Sun, 26 Feb, 2012, 7:48 AM EST - Canadian Markets closed

Fed Won't Admit it - But QE3 is Already in Force

The Fed telling us there is no QE3 is like a vegetarian eating short-rib ravioli or pork eggrolls. Just because you can't 'see' it doesn't mean it's not there.

True, there is no QE3 (yet) in the form of QE1 or QE2. QE stands for quantitative easing and quantitative easing happens when a central bank buys financial assets to inject money into the economy.

Even though it's not called QE3, the Fed is right now making billions of dollars available to buy financial instruments. We're not talking about Operation Twist here; we're talking about a covert operation that's essentially a U.S. bailout of Europe.

Covert Doesn't Mean it Doesn't Exist

You probably heard of the 'temporary U.S. dollar liquidity swap arrangement.' This arrangement, which the Federal Reserve has with the European and other central banks, sounds innocent enough.

Before we go on, keep in mind that the European Central Bank's (ECB) constitution does not allow the ECB to print money and use it to buy government bonds (such as Greece, Italy, Spain, Portugal, etc.).

The dollar swap agreement with the Fed however, allows the ECB to circumvent its constitutional prohibition to buy extensive amounts of European debt. The Federal Reserve acts almost as a money launderer and helps the ECB to keep face. The 'benefit' of buying bonds from struggling governments is that it keeps interest rates low and manageable.

How Does it Work?

Why doesn't the Fed just lend money directly to U.S. branches of foreign banks? For one, the Fed's gotten embarrassed by the 'secret' files showing its prior largess with foreign banks. Also, it doesn't want the debt of foreign banks on its books (at least not officially).

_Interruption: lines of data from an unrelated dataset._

-- ==== Sys2Proof/Machine/Keys.lean ====
section
/-! DEFINITION. The key unit and the store writes of the key store (chapter 7): loads, hand-out, exhaustion, promotion,
roll, erase, reservation, and start-up. -/

namespace Sys2Proof.Machine

/-- R139: the mark and the C of a key with no value left. -/
def counterEnd : Nat := 1048576

/-! ### Promotion, exhaustion, roll (R139, R140) -/

/-- R139: ACQ_NEXT's key becomes ACTIVE in ACQ_CURRENT. -/
def promoteKey (k : KeyUnit) : KeyUnit :=
  { k with
    store := { k.store with
      current := { k.store.next with state := .active }
      currentMark := 1
      next := KeySlot.empty
      nextMark := 0
      highestId := k.store.next.id }
    currentC := 1
    nextC := 0 }

/-- R139: ACQ_CURRENT is exhausted: SPENT, and replaced at once when a key is staged. -/
def exhaustKey (k : KeyUnit) : KeyUnit :=
  let k' := { k with
    store := { k.store with current := { k.store.current with state := .spent } }
    currentC := counterEnd }
  if k.store.next.state = .loaded then promoteKey k' else k'

/-! ### Hand-out (R115, R135) -/

/-- R101, R115: what a hand-out answers with. -/
def captureOf (cfg : Settings) (k : KeyUnit) : Capture :=
  let w := acquirerKeys k.store.current.key k.store.current.id k.currentC cfg.storeNumber
  ⟨k.store.current.id, k.currentC, w.1, w.2, k.store.surrogate.key⟩

/-- R139: the value about to be handed out is the last. -/
def lastValue (k : KeyUnit) : Bool := k.currentC == 1048575

/-- R135, R139: the working state after a hand-out; no request waits any more. -/
def handOutKey (k : KeyUnit) : KeyUnit :=
  if lastValue k then exhaustKey { k with waiting := false }
  else { k with waiting := false, currentC := k.currentC + 1 }

/-- R135: the reservation that a key needs: its mark raised by up to 256. -/
def reservationFor (k : KeyUnit) (retry : Bool) : Reservation :=
  ⟨k.store.current.id, min (k.store.currentMark + 256) counterEnd, retry, true⟩

/-- A waiting request or a write is a reservation write that a retry requested (R135). -/
def requestIsRetry : StoreRequest → Bool
  | .keyStore (some r) _ => r.retry
  | _ => false

/-- The same of the write in progress. -/
def writeIsRetry : StoreWrite → Bool
  | .keyStore _ (some r) _ => r.retry
  | _ => false

/-- R135: a retry's reservation write is in progress or waiting. -/
def retryPending (n : NvStore) : Bool := n.requests.any requestIsRetry || n.writing.any writeIsRetry

/-- R130, R190: a request for a write that stands as a key store write; an erase write is one (log 25). -/
def requestIsKeyWrite : StoreRequest → Bool
  | .keyStore _ _ | .erase => true
  | _ => false

/-- The same of the write in progress. -/
def writeIsKeyWrite : StoreWrite → Bool
  | .keyStore _ _ _ | .erase => true
  | _ => false

/-- R131: a key store write is in progress or waiting. -/
def keyWritePending (n : NvStore) : Bool := n.requests.any requestIsKeyWrite || n.writing.any writeIsKeyWrite

/-- R131: the retry that the key unit requests at a sweep. -/
def retryWrite (s : State) : State :=
  if s.keys.counterStore && !keyWritePending s.nv then
    if s.keys.store.current.state = .active ∧ s.keys.currentC = s.keys.store.currentMark then
      requestWrite (.keyStore (some (reservationFor s.keys true)) false) s
    else requestKeyWrite s
  else s

/-! ### Loads (R132, R133) -/

/-- The answers to a LOAD_KEY (R132, R183). -/
inductive LoadAnswer where
  | badSlot | badCheck | badId | slotBusy | ok
  deriving DecidableEq, Repr

/-- R132: the answer to a load, in the order of the table. -/
def judgeLoad (k : KeyStore) (slot id : Nat) (key check : List Byte) : LoadAnswer :=
  if 51 < slot then .badSlot
  else if checkValue key ≠ check then .badCheck
  else if id = 0 then .badId
  else if slot ≤ 1 ∧ id ≤ k.highestId then .badId
  else if slot = 0 ∧ k.next.state = .loaded ∧ k.next.id ≤ id then .badId
  else if slot = 0 ∧ k.current.state = .active then .slotBusy
  else .ok

/-- R133: the effect of a load answered OK. -/
def loadSlot (slot id : Nat) (key check : List Byte) (k : KeyUnit) : KeyUnit :=
  match slot with
  | 0 => { k with
      store := { k.store with current := ⟨.active, id, key, check⟩, currentMark := 1, highestId := id }
      currentC := 1 }
  | 1 => { k with store := { k.store with next := ⟨.loaded, id, key, check⟩, nextMark := 1 }, nextC := 1 }
  | 2 => { k with store := { k.store with surrogate := ⟨.loaded, id, key, check⟩ } }
  | 3 => { k with store := { k.store with batch := ⟨.loaded, id, key, check⟩ } }
  | l + 4 => { k with store := { k.store with lanes := updAt k.store.lanes l fun _ => ⟨.loaded, id, key, check⟩ } }

/-! ### Erase and start-up (R145, R146) -/

/-- R145: ERASE in the key unit. -/
def eraseKeys (_ : KeyUnit) : KeyUnit := KeyUnit.reset

/-- R146: the working state rebuilt from the stored image: C at the stored marks. -/
def rebuildKeys (k : KeyStore) : KeyUnit := ⟨k, k.currentMark, k.nextMark, false, false⟩

/-- R146: an ACTIVE key with no value below its mark. -/
def exhaustedAtStart (k : KeyStore) : Bool := k.current.state == .active && k.currentMark == counterEnd

/-- R146: the key unit at the end of start-up. -/
def startKeys (k : KeyStore) : KeyUnit :=
  if exhaustedAtStart k then exhaustKey (rebuildKeys k) else rebuildKeys k

/-! ### The outcome of key store writes (R130, R131, R136) -/

/-- R145: the end of this write raises no working mark. -/
def voidReservation (r : Reservation) : Reservation := { r with live := false }

/-- R145: the reservation writes in progress or waiting at an ERASE go on, and their ends raise no working mark. -/
def voidReservations (n : NvStore) : NvStore :=
  { n with
    requests := n.requests.map fun q =>
      match q with
      | .keyStore r forPort => .keyStore (r.map voidReservation) forPort
      | q => q
    writing := n.writing.map fun w =>
      match w with
      | .keyStore content r forPort => .keyStore content (r.map voidReservation) forPort
      | w => w }

/-- R130: the content a key store write copies when it begins: the working state, with the raised mark of a
reservation while ACQ_CURRENT holds its key id. A mark is never lowered (log 27). -/
def keyWriteContent (k : KeyStore) (r : Option Reservation) : KeyStore :=
  match r with
  | some v =>
    if k.current.state ≠ .empty ∧ k.current.id = v.keyId then { k with currentMark := max k.currentMark v.mark } else k
  | none => k

/-- R136: a completed reservation raises the working mark while ACQ_CURRENT still holds its key id. -/
def raiseMark (r : Option Reservation) (k : KeyUnit) : KeyUnit :=
  match r with
  | some v =>
    if v.live ∧ k.store.current.state ≠ .empty ∧ k.store.current.id = v.keyId then
      { k with store := { k.store with currentMark := max k.store.currentMark v.mark } }
    else k
  | none => k

/-- R131, R136: the end of a key store write in the key unit: COUNTER_STORE, and the mark of a completed reservation. -/
def endKeyWrite (completed : Bool) (r : Option Reservation) (k : KeyUnit) : KeyUnit :=
  if completed then raiseMark r { k with counterStore := false } else { k with counterStore := true }

/-- R130: what a completed write leaves in the store. -/
def writeLands (w : StoreWrite) (n : NvStore) : NvStore :=
  match w with
  | .keyStore content _ _ => { n with keys := content }
  | .batchNumber number => { n with lastClosed := number }
  | .imageGroup g words =>
    { n with
      groups := updAt n.groups g fun _ => words
      control := if g = 0 then n.control else n.control ||| (1 <<< g) }
  | .imageLock => { n with locked := true }
  | .erase => { n with keys := KeyStore.empty, control := 0, locked := false, groups := groupsZero, lastClosed := 0 }

/-- R130: the write that a request becomes when it begins. -/
def beginWrite (k : KeyStore) : StoreRequest → StoreWrite
  | .keyStore r forPort => .keyStore (keyWriteContent k r) r forPort
  | .batchNumber number => .batchNumber number
  | .imageGroup g words => .imageGroup g words
  | .imageLock => .imageLock
  | .erase => .erase

/-- R130: the store begins the next waiting write when none is in progress. -/
def beginNextWrite (s : State) : State :=
  match s.nv.writing, s.nv.requests with
  | none, r :: rest => onNv (fun n => { n with writing := some (beginWrite s.keys.store r), requests := rest }) s
  | _, _ => s

end Sys2Proof.Machine
end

Which European government wouldn't want the ECB to bail out Europe? The ECB covertly does what political leaders want it to do and political leaders won't cry foul. It's easy to look the other way when there's a unanimous consent. 

Instead of engaging in an official version of euro-QE, the ECB borrows money from the Federal Reserve and lends it to euro banks. Banks in turn are urged to buy European government bonds.

It's a great deal for European banks (at least at first) because they pocket bond returns north of 4% and get the loan on the cheap (1%). The ECB or Fed will no doubt cover any defaults, so it's a risk free margin.

What's the Scope?

In addition to the money shipped to Europe from the U.S., European banks can count on unlimited three-year, 1% loans from the ECB. In December, banks borrowed $638 billion from the ECB.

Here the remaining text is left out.